In shopping center leases, the landlord may agree to protect current tenants with exclusive use provisions, blocking future tenants from competing with the already existing businesses (See, Would you like toppings on that lawsuit? Exclusive use provisions in retail leases.) Landlords also limit tenants’ uses through permissive use provisions, which can limit a tenant’s business to something narrow (e.g., sale of candied bacon) to much broader (e.g., any business that does not violate any law).
Another restriction on use is called a “radius restriction.” A radius restriction protects the landlord, by precluding a tenant from operating the same business at a competing location within a certain distance from the landlord’s shopping center. One justification for such a provision is that if the tenant is paying percentage rent based upon sales generated at the landlord’s center, then a competing business nearby could siphon some of that rent to another landlord. In fact, one of the remedies sometimes built into such a provision is that the landlord may be able to recoup whatever the landlord loses to that other location, sometimes by way of a liquidated damages formula.
The question as to whether such a provision is anti-competitive does arise. In New York, the Office of the Attorney General [OAG] commenced an investigation against Simon Property Group in connection with radius restrictions in leases with retail tenants at the outlet centers known as Woodbury Common Premium Outlet and The Mills. “The OAG investigation focused on the possible anticompetitive effects of [Simon’s] radius provisions on consumers and businesses in New York State.”

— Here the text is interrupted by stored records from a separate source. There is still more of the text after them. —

-- ==== Sys2Proof/Machine/HomeEvents.lean ====
section
/-! DEFINITION. The steps of homes, replies, walkers and neighbour channels (07_memory_homes.md R189-R209; 16_network.md R376;
09_translation.md R237; 11_streams.md R283). -/
namespace Sys2Proof.Machine

/-- HOME_WRITE_PERFORM: every invalidation acknowledged, the home writes and acknowledges (R189, R197). Bytes of an engine job that fill a
ring slot are counted in the same step, and the write waits for the slot's tag (R363). -/
def State.homeWritePerform (s : State) (h : Nat) : State :=
  match s.homeWrites.find? (·.id == h) with
  | none => s
  | some w =>
    if !w.acks.isEmpty then s
    else
      let s' := ({ s with homeWrites := s.homeWrites.filter (·.id != h) }).applyWrite w.req
      match w.req.via with
      | .job _ _ _ true => match s'.ringFills h w.req.src.core.part (w.req.op.runs.map fun x => (w.req.va + x.1, x.2.length)) with
        | .ok t => t
        | .error f => f s
      | _ => s'

/-- TABLE_WALK (R235, R237): a walk that has one of its cluster's walkers reads its next entry, taking a landing buffer of its core (R376); a
place outside HBM is read at once (log 15). -/
def State.tableWalk (s : State) (id : Nat) : State :=
  match s.walks.find? (·.id == id) with
  | none => s
  | some w =>
    -- during a publish a walk that it made begin again waits for the swap (R228, R343)
    if !s.walking w || w.asked || s.heldBack w.clu.part (.clu w.clu) w.va then s
    else
      let pa := w.table + levelIndex w.lvl w.va * 8
      let hbm := match amGet? s.pkgs (pa / 2 ^ 46) with
        | some k => decide (pa % 2 ^ 46 < k.hbmTop)
        | none => false
      if !hbm then s.walkTurn w (if s.paExists pa && !s.poisoned pa 8 then some (Memory.readN s.mem pa 8) else none)
      else if 128 ≤ s.buffersHeld { core := w.core, slot := 0 } ((s.ctx? { core := w.core, slot := 0 }).getD (Ctx.blank w.core 0 .control)) then s
      else
        let h := Home.llc (pa / 2 ^ 46) (s.sliceOf pa)
        let r : Req := { src := { core := w.core, slot := 0 }, acc := w.lvl, va := w.va, pa := pa, home := h, op := .load 8, task := none
                         posted := none, aseq := 0, replicated := none, via := .walk w.id w.core }
        let s := { s with walks := s.walks.map fun (x : Walk) => if x.id == id then { x with asked := true } else x }
        s.send w.clu.part 0 (.core w.core) h.agent 0 (.req r)

/-- An answer to a job's read, by its number (R330, R339). -/
def State.jobAnswer (s : State) (id acc : Nat) (b : Option (List Byte)) (cause : Option Nat) : State :=
  { s with jobs := s.jobs.map fun (j : Job) => if j.id == id then
      { j with reads := j.reads.map fun (r : JobRead) => if r.no == acc then { r with bytes := b, cause := cause } else r } else j }
/-- Scoreboard entries of a job at cores whose local memory it has no write left for are released, once its last piece of work has been
laid out (R195). -/
def State.freeBoards (s : State) (id : Nat) : State :=
  match s.jobs.find? (·.id == id) with
  | none => s
  | some j =>
    if !j.worked && !(j.after.any fun a => a.worked || a.fault.isSome) then s
    else
    let left := (j.out ++ j.sent.filter (·.cause.isNone)).filterMap fun w => match s.region j.issuer.core w.va with | .store d _ => some d | _ => none
    { s with cores := s.cores.map fun (k, (c : Core)) =>
        if left.contains (coreOfKey k) then (k, c) else (k, { c with sboard := c.sboard.filter (·.1 != id) }) }

/-- An answer to a job's write: it is done, or has failed (R329, R332, R348). -/
def State.jobWritten (s : State) (id acc : Nat) (cause : Option Nat) : State :=
  let s := { s with jobs := s.jobs.map fun (j : Job) => if j.id == id then
      { j with sent := match cause with
          | none => j.sent.filter (·.no != acc)
          | some _ => j.sent.map fun (w : JobWrite) => if w.no == acc then { w with cause := cause } else w } else j }
  s.freeBoards id

/-- The answer to a fetch of an instruction sector (R96): the cache takes it in; a failure is kept for the context's next instruction, as an answer of
no bytes. -/
def State.codeAnswer (s : State) (c : CtxId) (acc va pa : Nat) (b : Option (List Byte)) (cause : Option Nat) : State :=
  let s := s.modCore c.core fun k => { k with codeAsked := k.codeAsked.filter (· != pa / 128) }
  match b, cause with
  | some b, _ => s.keepL1i c.core (pa / 128) b
  | none, some f => s.modCtx c fun x =>
      if x.icount = acc then { x with reads := { icount := acc, pc := x.pc, va := va, n := 0, bytes := [], cause := some f } :: x.reads } else x
  | none, none => s

/-- An answer that is not for a context reaches its walk, job or task unit (R235, R330, R148). -/
def State.viaAnswer (s : State) (via : Via) (acc : Nat) (b : Option (List Byte)) (cause : Option Nat) : State :=
  match via with
  | .ctx => s
  | .walk id _ => match s.walks.find? (·.id == id) with
    | some w =>
      if w.asked && w.lvl == acc then (match cause with
        | some f => if f = cMemErr then s.walkTurn w b else s.walkEnds w (.failed f)
        | none => s.walkTurn w b)
      else s
    | none => s
  | .code c va pa => s.codeAnswer c acc va pa b cause
  | .job id _ _ _ => s.jobAnswer id acc b cause
  | .done id => s.jobWritten id acc cause
  | .unit u =>
    match s.task? u.part (some acc), cause with
    | some t, none => if t.st == .spilled && t.asked then (s.modTask u.part acc fun t => { t with st := .queued, asked := false }).bump u 6 1 else s
    | some t, some c =>
      (s.modTask u.part acc fun t => { t with asked := false }).modCluster u fun k =>
        { k with unitTrap := some (c, wd (((s.part u.part).tcfg.ovf + 64 * t.ovf) % 2 ^ 64)), unitTaken := false, unitTry := false }
    | none, _ => s

/-- REPLY_LANDS for every agent. -/
def State.replyAny (s : State) (id : Nat) : State :=
  match s.deliverable id with
  | some k => match k.msg with
    | .jdata via acc err b => (s.dropPkt id).viaAnswer via acc (if err then none else some b) (if err then some cMemErr else none)
    | _ => s.replyLands id
  | none => s
/-- ACKNOWLEDGEMENT for every agent. -/
def State.ackAny (s : State) (id : Nat) : State :=
  match s.deliverable id with
  | some k => match k.msg with
    | .jack (.job j _ _ _) acc | .jack (.done j) acc => (s.dropPkt id).jobWritten j acc none
    | .jack _ _ => s.dropPkt id
    | _ => s.acknowledgement id
  | none => s
/-- A refusal of a request that is not a context's (R332, R339, R407). -/
def State.viaRefused (s : State) (via : Via) (acc cause : Nat) : State :=
  match via with
  | .job j _ _ _ => if s.jobs.any fun y => y.id == j && y.sent.any (·.no == acc) then s.jobWritten j acc (some cause) else s.viaAnswer via acc none (some cause)
  | _ => s.viaAnswer via acc none (some cause)

/-- NEGATIVE_ACKNOWLEDGEMENT for every agent. -/
def State.nackAny (s : State) (id : Nat) : State :=
  match s.deliverable id with
  | some k => match k.msg with
    | .jnack via acc cause => (s.dropPkt id).viaRefused via acc cause
    | _ => s.negativeAcknowledgement id
  | none => s

def execLoadRequest (m : Nat) : State → Host.Outcome State Fault Refusal := runEvent (·.loadRequest m)
def execStoreRequest (m : Nat) : State → Host.Outcome State Fault Refusal := runEvent (·.storeRequest m)
def execL1Invalidate (h : Nat) (c : CoreId) : State → Host.Outcome State Fault Refusal := runEvent (·.l1Invalidate h c)
def execHomeWritePerform (h : Nat) : State → Host.Outcome State Fault Refusal := runEvent (·.homeWritePerform h)
def execAtomicRequest (m : Nat) : State → Host.Outcome State Fault Refusal := runEvent (·.atomicRequest m)
def execReductionRequest (m : Nat) : State → Host.Outcome State Fault Refusal := runEvent (·.reductionRequest m)
def execRlogRecord (m : Nat) : State → Host.Outcome State Fault Refusal := runEvent (·.rlogRecord m)
def execReplicaTimeout (m : Nat) : State → Host.Outcome State Fault Refusal := runEvent (·.replicaTimeout m)
def execReplyLands (m : Nat) : State → Host.Outcome State Fault Refusal := runEvent (·.replyAny m)
def execAcknowledgement (m : Nat) : State → Host.Outcome State Fault Refusal := runEvent (·.ackAny m)
def execNegativeAcknowledgement (m : Nat) : State → Host.Outcome State Fault Refusal := runEvent (·.nackAny m)
def execTableWalk (w : Nat) : State → Host.Outcome State Fault Refusal := runEvent (·.tableWalk w)
def execNeighbourWordArrival (m : Nat) : State → Host.Outcome State Fault Refusal := runEvent (·.neighbourWordArrival m)

end Sys2Proof.Machine
end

The OAG determined that the majority of Woodbury leases include a radius provision of 60 miles around Woodbury. For those who took pre-algebra, the area of that circle is calculated by the formula Area = Π x r². That means that the area in which the Woodbury tenants were precluded from opening another business equals 3.14 x 602 or 11,304 square miles! Among its findings, the OAG concluded:
The OAG finds that continuation of the Woodbury 60-Mile Radius is likely not justified by efficiencies or legitimate business considerations. The OAG finds that under current market conditions, the Woodbury 60-Mile Radius is likely broader than necessary to achieve any legitimate procompetitive benefits.
The OAG additionally finds that continuation of the Woodbury 60 Mile Radius is likely to (a) deny Retailers the benefits of competition among outlet centers in the NYC Area, (b) deprive NYC Area consumers from access to high-quality outlet centers within a short subway ride, ferry, or walk, and (c) prevent local communities in the NYC Area from obtaining additional tax revenue, jobs, and infrastructure investment that an additional outlet center would likely provide.
The OAG also concluded that the radius provisions in the Jersey Gardens leases have the “potential to limit the ability of Outlet Retailers to operate or open Outlet Stores in any [non-Simon] development in the New York City Area.”
Simon neither admitted nor denied the OAG’s findings. However, to resolve the investigation, Simon agreed to immediately waive and, within 45 days, amend its radius restrictions in all current leases at Woodbury and Jersey Gardens to exclude the “Relevant Area,” which is depicted on a map attached to the Assurance and which includes Queens, Brooklyn, and the Bronx.
We were unable to find a California appellate decision determining if radius restrictions are enforceable. There is an unpublished – which means it cannot be used for precedent – decision from 2013 that concerned a 5-mile radius restriction, but the court did not focus on the general enforceability of the provision, instead focusing on whether the second location was similar or competing with the first.